Recorded information START

-- ==== Sys2Proof/Machine/Inputs.lean ====
section
/-! DEFINITION. The input unit's commands: INPUT_CHANGE, TRIP_UNIT_EXPIRY, CLEAR_TRIP (07). -/

namespace Sys2Proof.Machine

/-! ## Switch inputs (R131, R132) -/

/-- The pin levels with one replaced. -/
def setLevel (l : Switches) (i : Input) (b : Bool) : Switches :=
  match i with
  | .stand => { l with stand := b }
  | .seat => { l with seat := b }
  | .brake => { l with brake := b }
  | .parkbtn => { l with parkbtn := b }
  | .lift => { l with lift := b }
  | .key => { l with key := b }

/-- The latch controller hears of a change of KEY (R128). -/
def LatchUnit.keyChanged (l : LatchUnit) (active : Bool) (now : Nat) : LatchUnit :=
  if active then { l with keyOffSince := none, autoPark := false } else { l with keyOffSince := some now }

/-- The latch controller hears of a change of an input: KEY's time, LIFT's permit, and waking (R124, R128, R129, R132). -/
def State.reportInput (i : Input) (active : Bool) (s : State) : State :=
  match i with
  | .key =>
    let s := s.setLatchUnit (s.latch.keyChanged active s.now)
    if s.params.wakeMask.getLsbD 1 then s.wake .key else s
  | .lift =>
    let s := if active then s else (s.endPermit .a).endPermit .b
    if s.params.wakeMask.getLsbD 2 then s.wake .input else s
  | .stand => if s.params.wakeMask.getLsbD 2 then s.wake .input else s
  | .seat => if s.params.wakeMask.getLsbD 2 then s.wake .input else s
  | .brake => if s.params.wakeMask.getLsbD 2 then s.wake .input else s
  | .parkbtn => if s.params.wakeMask.getLsbD 2 then s.wake .input else s

/-- A change of a debounced input, in the order of R132. -/
def State.inputChanged (i : Input) (level : Bool) (s : State) : State :=
  let s := s.setInputs (s.inputs.setSwitch i { active := level, differSince := none })
  let s := if s.params.inputEventMask.getLsbD (inputCode i) then s.logEvent (.inputChange i level) else s
  let s := s.handOn
  (s.reportInput i level).settle

/-- A sample of a switch input (R131). -/
def State.switchSample (i : Input) (level : Bool) (s : State) : State :=
  let r := s.inputs.switch i
  if level = r.active then s.setInputs (s.inputs.setSwitch i { r with differSince := none })
  else
    let since := r.differSince.getD s.now
    if since + msOf s.params.debounce ≤ s.now then s.inputChanged i level
    else s.setInputs (s.inputs.setSwitch i { r with differSince := some since })

/-- INPUT_CHANGE: the 1 ms sample of a switch input at which its differing time reaches DEBOUNCE; a sample that does not
reach it only counts (notes/assumptions/6.md). -/
def execInputChange (dt : Nat) (i : Input) (level : Bool) (s : State) : Host.Outcome State Fault Refusal :=
  let s := s.advance dt
  .next ((s.setPins { s.pins with switches := setLevel s.pins.switches i level }).switchSample i level)

/-! ## Trip units (R139) -/

/-- Does the timer of a trip unit reach its trip time with fired clear? -/
def State.tripUnitFires (s : State) (u : TripUnit) : Bool :=
  !(s.inputs.tripUnit u).fired &&
    reached (s.inputs.tripUnit u).since ((s.params.tripUnit u).time.ms * 1000) s.now

/-- TRIP_UNIT_EXPIRY: TRIP_1 or TRIP_2 fires with the unit's severity (R139). -/
def execTripUnitExpiry (dt : Nat) (u : TripUnit) (s : State) : Host.Outcome State Fault Refusal :=
  let s := s.advance dt
  if s.tripUnitFires u then .next (s.fireTripUnit u).settle else .next s

/-! ## CLEAR_TRIP (R144) -/

/-- The trips of the set whose cause is present, in the order of the set. -/
def State.presentCauses (s : State) : List Trip := s.inputs.trips.filter (fun t => s.causePresent t.id)

/-- The set is emptied; TRIP_CLEAR is logged when there was something to clear. -/
def State.clearTrips (s : State) : State :=
  if s.inputs.trips.isEmpty then s
  else ((s.setInputs { s.inputs with trips := [] }).logEvent .tripClear).settle

/-- CLEAR_TRIP's own checks and answers (R144). -/
def handleClearTrip : Handler := fun _ payload s =>
  if !payload.isEmpty then refuse s .badArg []
  else if s.still && s.presentCauses.isEmpty then (s.clearTrips, okAnswer [])
  else
    refuse s .notNow (byteOf s.presentCauses.length :: s.presentCauses.map (fun t => byteOf t.id.code))

/-- CLEAR_TRIP: the trip set is emptied at standstill with every cause gone. -/
def execClearTrip (dt : Nat) (f : Frame) (s : State) : Host.Outcome State Fault Refusal :=
  .next (s.request dt 0x13 true f handleClearTrip)

end Sys2Proof.Machine
end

Recorded information END

Task item
Write out every line in the data that holds the string "parkbtn".

Exercise response
  | .parkbtn => { l with parkbtn := b }
  | .parkbtn => if s.params.wakeMask.getLsbD 2 then s.wake .input else s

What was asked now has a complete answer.